==== INFORMATION ====

-- ==== Sys2Proof/Machine/Seek.lean ====
section
/-! DEFINITION. The seek model: distance, class, duration, SetLoc's descriptor, the start of a seek, the snap
(42_seek.md R164 to R169), and the drive reset of Init and Reset (70_reset_and_hazards.md R331). -/

namespace Sys2Proof.Machine

/-- The distance from one position to another, `|lba(b) - lba(a)|` (42_seek.md R164). -/
def seekDistance (a b : Msf) : Nat := (lba b - lba a).natAbs

/-- The class of a distance (42_seek.md R164). -/
def seekClass (d : Nat) : SeekClass :=
  if d = 0 then .none
  else if d ≤ 3 then .forward
  else if d ≤ 16 then .trackJump
  else if d ≤ 1000 then .medium
  else .long

/-- `SeekTicks(d)`, the duration of a seek over a distance (42_seek.md R165). -/
def seekTicks (c : Config) (d : Nat) : Nat :=
  if d = 0 then c.tSeekMin
  else if d ≤ 3 then c.tSeekMin
  else if d ≤ 16 then c.seekTjBase + d * c.seekTjPer
  else if d ≤ 1000 then c.seekMedBase + d * c.seekMedPer
  else min (c.seekLongBase + d * c.seekLongPer) c.seekCap

/-- `ComputeSeek(p)`: SetLoc's target and descriptor, from the position of now (42_seek.md R166). -/
def computeSeek (p : Msf) (s : State) : State :=
  { s with
    target := p
    setlocPending := true
    seek := { s.seek with
      dist := seekDistance s.cur p
      cls := seekClass (seekDistance s.cur p)
      ticks := seekTicks s.cfg (seekDistance s.cur p) } }

/-- A seek without a pending SetLoc goes to the position of now, over distance 0 (42_seek.md R167). -/
def seekInPlace (s : State) : State :=
  if s.setlocPending then s
  else { s with target := s.cur, seek := { s.seek with dist := 0, cls := .none, ticks := s.cfg.tSeekMin } }

/-- `StartSeek(k)`, with `k` seekingLogical or seekingPhysical (42_seek.md R167). -/
def startSeek (k : DriveState) (s : State) : State :=
  let s := seekInPlace s
  let s := { s with setlocPending := false, driveGen := s.driveGen + 1, drive := k }
  let s := (s.statSet (statSeeking ||| statSpinning)).statClear (statReading ||| statPlaying)
  let s := { s with seek := { s.seek with startAt := s.now, doneAt := s.now + s.seek.ticks } }
  s.schedule s.seek.ticks .seekDone s.driveGen

/-- `SnapSeek()`, the first step of every read and play command (42_seek.md R169). -/
def snapSeek (s : State) : State :=
  let pending := s.setlocPending || s.drive == .seekingLogical || s.drive == .seekingPhysical
  { s with cur := if pending then s.target else s.cur, setlocPending := false }.statClear statSeeking

/-- `ResetDrive()`, the reset that Init and Reset perform (70_reset_and_hazards.md R331). -/
def resetDrive (s : State) : State :=
  { s with
    mode := 0x00
    filterFile := 0x00
    filterChannel := 0x00
    muted := false
    reportCount := 0
    cur := initialPosition
    target := initialPosition
    setlocPending := false
    seek := { s.seek with dist := 0, cls := .none, ticks := s.cfg.tSeekMin }
    xfer := { s.xfer with index := 0, size := 0, ready := false }
    lastHdr := List.replicate 8 0x00
    driveGen := s.driveGen + 1 }

end Sys2Proof.Machine
end

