-- ==== Sys2Proof/Machine/Ports.lean ====
section
/-! DEFINITION. The host port operations (40_fifo_and_registers.md R117 to R126) and the issue of a command
(41_command_pipeline.md R140). -/

namespace Sys2Proof.Machine

/-- The byte a read returns to the host, an output of the step. -/
def State.returning (b : Byte) (s : State) : State := { s with out := { s.out with bus := some b } }

/-- `IssueCommand(op)`: take the parameters, empty `pfifo`, then start the command, queue it, or drop it
(41_command_pipeline.md R140, R142). -/
def issueCommand (op : Byte) (s : State) : State :=
  let params := s.pfifo.contents s.cfg.paramCap
  let s := { s with pfifo := s.pfifo.clear }
  if s.phase = .idle then s.startCommand op params
  else if s.queued.valid then s
  else { s with queued := { valid := true, op := op, params := params } }

/-- `Push(pfifo, v)` (40_fifo_and_registers.md R111). -/
def pushParam (v : Byte) (s : State) : State := { s with pfifo := s.pfifo.push s.cfg.paramCap v }

/-- P0R: the derived status, no other effect (40_fifo_and_registers.md R118). -/
def execP0r (s : State) : StepResult := .next (s.returning s.statByte)

/-- P0W: the control register (40_fifo_and_registers.md R117). -/
def execP0w (v : Byte) (s : State) : StepResult := .next { s with ctrl := v }

/-- P1R: pop a response byte (40_fifo_and_registers.md R120). -/
def execP1r (s : State) : StepResult :=
  let popped := s.rfifo.pop s.cfg.respCap
  .next ({ s with rfifo := popped.2 }.returning popped.1)

/-- P1W_CMD: issue a command (40_fifo_and_registers.md R119). -/
def execP1wCmd (v : Byte) (s : State) : StepResult := .next (issueCommand v s)

/-- P1W_PARAM: push a parameter (40_fifo_and_registers.md R119). -/
def execP1wParam (v : Byte) (s : State) : StepResult := .next (pushParam v s)

/-- P2R: read a sector byte; 0x00 and nothing changed when no data is ready (40_fifo_and_registers.md R122). -/
def execP2r (s : State) : StepResult :=
  if s.xfer.ready then
    .next ({ s with xfer := { s.xfer with
      index := s.xfer.index + 1
      ready := s.xfer.index + 1 != s.xfer.size } }.returning (s.xfer.buf.read s.xfer.index))
  else .next (s.returning 0x00)

/-- P2W_NOP: ignored (40_fifo_and_registers.md R121). -/
def execP2wNop (_v : Byte) (s : State) : StepResult := .next s

/-- P2W_PARAM: push a parameter (40_fifo_and_registers.md R121). -/
def execP2wParam (v : Byte) (s : State) : StepResult := .next (pushParam v s)

/-- P3R: read and acknowledge the interrupt (40_fifo_and_registers.md R125). -/
def execP3r (s : State) : StepResult :=
  .next ((if s.latch.pending then s.ackIrq else s).returning (s.latch.kind.setWidth 8))

/-- P3W_REQ: bit 7 shows or hides undrained data, bit 6 clears the parameter FIFO (40_fifo_and_registers.md R123). -/
def execP3wReq (v : Byte) (s : State) : StepResult :=
  .next { s with
    xfer := { s.xfer with ready := hasBit v 0x80 && decide (s.xfer.index < s.xfer.size) }
    pfifo := if hasBit v 0x40 then s.pfifo.clear else s.pfifo }

/-- P3W_MASK: the interrupt mask (40_fifo_and_registers.md R124). -/
def execP3wMask (v : Byte) (s : State) : StepResult := .next { s with irqMask := v }

end Sys2Proof.Machine
end

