/-- R145, R192, R193, R194, R214: the second phases: the final status transition, then Complete with the new `stat_p`.
The fault for any other opcode, which no run reaches, is the model's choice (log entry 16). -/
def Obligations.SecondPhasesComplete : Prop :=
  ∀ s : State, s.phase = .secondResponse → s.latch.pending = false →
    (s.curOp = 0x08 → exec (.cmdSecond s.cmdGen) s =
      .next { s with statP := s.statP &&& ~~~(0xE2 : Byte), drive := .idle }.completed) ∧
    (s.curOp = 0x09 → exec (.cmdSecond s.cmdGen) s =
      .next { s with statP := s.statP &&& ~~~(0xE0 : Byte), drive := .idle }.completed) ∧
    (s.curOp = 0x0A → exec (.cmdSecond s.cmdGen) s = .next { s.queried with
      statP := if s.backend.present then s.statP &&& ~~~(0xE0 : Byte) ||| 0x02 else s.statP &&& ~~~(0xE2 : Byte)
      drive := .idle }.completed) ∧
    (s.curOp = 0x1E → exec (.cmdSecond s.cmdGen) s = .next { s with statP := s.statP ||| 0x02 }.completed) ∧
    (s.curOp ∉ [0x08, 0x09, 0x0A, 0x1E] → exec (.cmdSecond s.cmdGen) s = .fault (.noSecondPhase s.curOp))

/-- R143, R302: from an idle controller with nothing pending, a command byte written at cycle `t`, whatever the byte and
the parameters, is answered at `t + T_CMD[op]` with an interrupt latched, two steps later
(the step's size is the model's choice, log entry 2). -/
def Obligations.EveryCommandIsAnswered : Prop :=
  ∀ (s : State) (t u : Nat) (op : Byte) (rest : List HostStep),
    s.inputs = writePort s.cfg t 1 op :: .tick u :: rest → s.now ≤ t → t + s.cfg.tCmd op ≤ u →
    s.paramMode = false → s.phase = .idle → s.latch.pending = false → s.queue.events = [] →
    ∃ v, Host.Core.run core 2 s = .next v ∧ v.now = t + s.cfg.tCmd op ∧ v.curOp = op ∧
      v.curParams = s.pfifo.contents s.cfg.paramCap ∧ v.latch.pending = true ∧
      v.out.line = s.irqEnabled v.latch.kind ∧
      (v.phase = .waitingIrq ∨ (v.phase = .secondResponse ∧ op ∈ [0x08, 0x09, 0x0A, 0x1E] ∧ v.latch.kind = 3))

/-! ### Positions and seeks (42_seek.md) -/

/-- R161, R162, R163: the absolute frame of a position by its formula, `lba` 150 below it, `msf_of_abs` and `msf_of_lba`
their inverses both ways over their ranges, and one sector forward one absolute frame more, except from 99:59:74, which
wraps to 00:00:00. -/
def Obligations.PositionArithmetic : Prop :=
  (∀ p : Msf, absf p = (p.m.val * 60 + p.s.val) * 75 + p.f.val ∧ lba p + 150 = (absf p : Int) ∧ absf p < 450000 ∧
    msfOfAbs (absf p) = p ∧ msfOfLba (lba p) = p) ∧
  (∀ n, n < 450000 → absf (msfOfAbs n) = n) ∧
  (∀ l : Int, -150 ≤ l → l ≤ 449849 → msfOfLba l = msfOfAbs (l + 150).toNat ∧ lba (msfOfLba l) = l) ∧
  (∀ p : Msf, absf (advance p) = if absf p = 449999 then 0 else absf p + 1)

/-- R170: (a) the duration from `a` to `b` is that from `b` to `a`; (b) it never falls as the distance grows, within a
band for any parameters, over all distances for the default ones; (c) two values of `lba`; (d) with the default
parameters it never passes `SEEK_CAP`, nor 877,360 below the Long band. Besides, the distance of two positions is 0
exactly when they are one. -/
def Obligations.SeekDurationLaws : Prop :=
  (∀ (c : Config) (a b : Msf), seekTicks c (lba b - lba a).natAbs = seekTicks c (lba a - lba b).natAbs) ∧
  (∀ (c : Config) (d e : Nat), d ≤ e → seekClass d = seekClass e → seekTicks c d ≤ seekTicks c e) ∧
  (∀ d e, d ≤ e → seekTicks Config.standard d ≤ seekTicks Config.standard e) ∧
  lba { m := 0, s := 2, f := 0 } = 0 ∧ lba { m := 0, s := 2, f := 1 } = 1 ∧
  (∀ d, seekTicks Config.standard d ≤ Config.standard.seekCap) ∧
  (∀ d, d ≤ 1000 → seekTicks Config.standard d ≤ 877360) ∧
  (∀ a b : Msf, seekDistance a b = 0 ↔ a = b)

/-- R164, R165: the distance of two positions, and the bands of the seek table, class and duration, with the values at
their edges for the default parameters. -/
def Obligations.SeekBands : Prop :=
  (∀ a b : Msf, seekDistance a b = (lba b - lba a).natAbs) ∧
  (∀ (c : Config) (d : Nat),
    (d = 0 → seekClass d = .none ∧ seekTicks c d = c.tSeekMin) ∧
    (1 ≤ d → d ≤ 3 → seekClass d = .forward ∧ seekTicks c d = c.tSeekMin) ∧
    (4 ≤ d → d ≤ 16 → seekClass d = .trackJump ∧ seekTicks c d = c.seekTjBase + d * c.seekTjPer) ∧
    (17 ≤ d → d ≤ 1000 → seekClass d = .medium ∧ seekTicks c d = c.seekMedBase + d * c.seekMedPer) ∧
    (1001 ≤ d → seekClass d = .long ∧ seekTicks c d = min (c.seekLongBase + d * c.seekLongPer) c.seekCap)) ∧
  (∀ x ∈ [(0, 33868), (3, 33868), (4, 155472), (16, 215472), (17, 680760), (1000, 877360), (1001, 3486980),
      (270950, 30481880), (270951, 30481920)], seekTicks Config.standard x.1 = x.2)

/-- R168: a live SEEK_DONE puts the position at the target, clears SEEKING and idles the drive; under
`SEEK_COMPLETE_IRQ` it also answers Complete. -/
def Obligations.SeekCompletes : Prop :=
  ∀ s : State, s.drive = .seekingLogical ∨ s.drive = .seekingPhysical →
    (s.cfg.seekCompleteIrq = false → exec (.seekDone s.driveGen) s =
      .next { s with cur := s.target, statP := s.statP &&& ~~~(0x40 : Byte), drive := .idle }) ∧
    (s.cfg.seekCompleteIrq = true → s.latch.pending = false → exec (.seekDone s.driveGen) s =
      .next ({ s with cur := s.target, statP := s.statP &&& ~~~(0x40 : Byte), drive := .idle }.respond
        [s.statP &&& ~~~(0x40 : Byte)] .complete))

/-! ### Commands (43_commands.md) -/

/-- R183: how many parameters each command takes, by opcode. -/
def Obligations.ParameterCounts : Prop :=
  ∀ (op : Byte) (n : Nat), op.toNat ≤ 0x1E → (countOk op n = true ↔
    if op = 0x02 then n = 3
    else if op = 0x03 then n = 0 ∨ n = 1
    else if op = 0x0D ∨ op = 0x1D then n = 2
    else if op = 0x0E ∨ op = 0x12 ∨ op = 0x14 then n = 1
    else if op = 0x19 then 1 ≤ n
    else if op = 0x17 ∨ op = 0x18 then True
    else n = 0)

/-- R180, R181, R182, R183: a command with a wrong parameter count answers `[stat_p | 0x11, 0x20]` with DiskError; with
the right count, one that needs a disc answers `[0x11, 0x80]` with DiskError when none is present. -/
def Obligations.CommandChecksAnswerErrors : Prop :=
  ∀ (s : State) (op : Byte) (i : Instr), op.toNat ≤ 0x1E → decode (.command [op]) = .ok i →
    (countOk op s.curParams.length = false → exec i s = .next (s.failed 0x20)) ∧
    (countOk op s.curParams.length = true → s.backend.present = false →
      op ∈ [0x03, 0x06, 0x07, 0x11, 0x13, 0x14, 0x15, 0x16, 0x1A, 0x1B, 0x1E] → exec i s = .next s.queried.withoutDisc)

/-- R215: every byte 0x1F..0xFF answers `[stat_p | 0x11, 0x40]` with DiskError, whatever the parameters. That a
constructor carrying a byte outside its row, which is never decoded, answers the same is the model's choice (log entry
25). -/
def Obligations.InvalidCommandsAnswerError : Prop :=
  ∀ (s : State) (op : Byte),
    exec .invalid1F s = .next (s.failed 0x40) ∧ exec (.invalid20 op) s = .next (s.failed 0x40) ∧
    exec (.invalid40 op) s = .next (s.failed 0x40) ∧ exec (.invalid80 op) s = .next (s.failed 0x40) ∧
    (0x1F ≤ op.toNat → s.phase = .executing → s.latch.pending = false → s.curOp = op →
      exec (.cmdExec s.cmdGen) s = .next (s.failed 0x40))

====

§ **TASK GOAL**
Set down the lines of the listing word for word, from its first line through the line containing "s with target". Both of those lines belong in the answer, and no others do.

§ **RESPONSE TO THE EXERCISE**
-- ==== Sys2Proof/Machine/Seek.lean ====
section
/-! DEFINITION. The seek model: distance, class, duration, SetLoc's descriptor, the start of a seek, the snap
(42_seek.md R164 to R169), and the drive reset of Init and Reset (70_reset_and_hazards.md R331). -/

namespace Sys2Proof.Machine

/-- The distance from one position to another, `|lba(b) - lba(a)|` (42_seek.md R164). -/
def seekDistance (a b : Msf) : Nat := (lba b - lba a).natAbs

/-- The class of a distance (42_seek.md R164). -/
def seekClass (d : Nat) : SeekClass :=
  if d = 0 then .none
  else if d ≤ 3 then .forward
  else if d ≤ 16 then .trackJump
  else if d ≤ 1000 then .medium
  else .long

/-- `SeekTicks(d)`, the duration of a seek over a distance (42_seek.md R165). -/
def seekTicks (c : Config) (d : Nat) : Nat :=
  if d = 0 then c.tSeekMin
  else if d ≤ 3 then c.tSeekMin
  else if d ≤ 16 then c.seekTjBase + d * c.seekTjPer
  else if d ≤ 1000 then c.seekMedBase + d * c.seekMedPer
  else min (c.seekLongBase + d * c.seekLongPer) c.seekCap

/-- `ComputeSeek(p)`: SetLoc's target and descriptor, from the position of now (42_seek.md R166). -/
def computeSeek (p : Msf) (s : State) : State :=
  { s with
    target := p
    setlocPending := true
    seek := { s.seek with
      dist := seekDistance s.cur p
      cls := seekClass (seekDistance s.cur p)
      ticks := seekTicks s.cfg (seekDistance s.cur p) } }

/-- A seek without a pending SetLoc goes to the position of now, over distance 0 (42_seek.md R167). -/
def seekInPlace (s : State) : State :=
  if s.setlocPending then s
  else { s with target := s.cur, seek := { s.seek with dist := 0, cls := .none, ticks := s.cfg.tSeekMin } }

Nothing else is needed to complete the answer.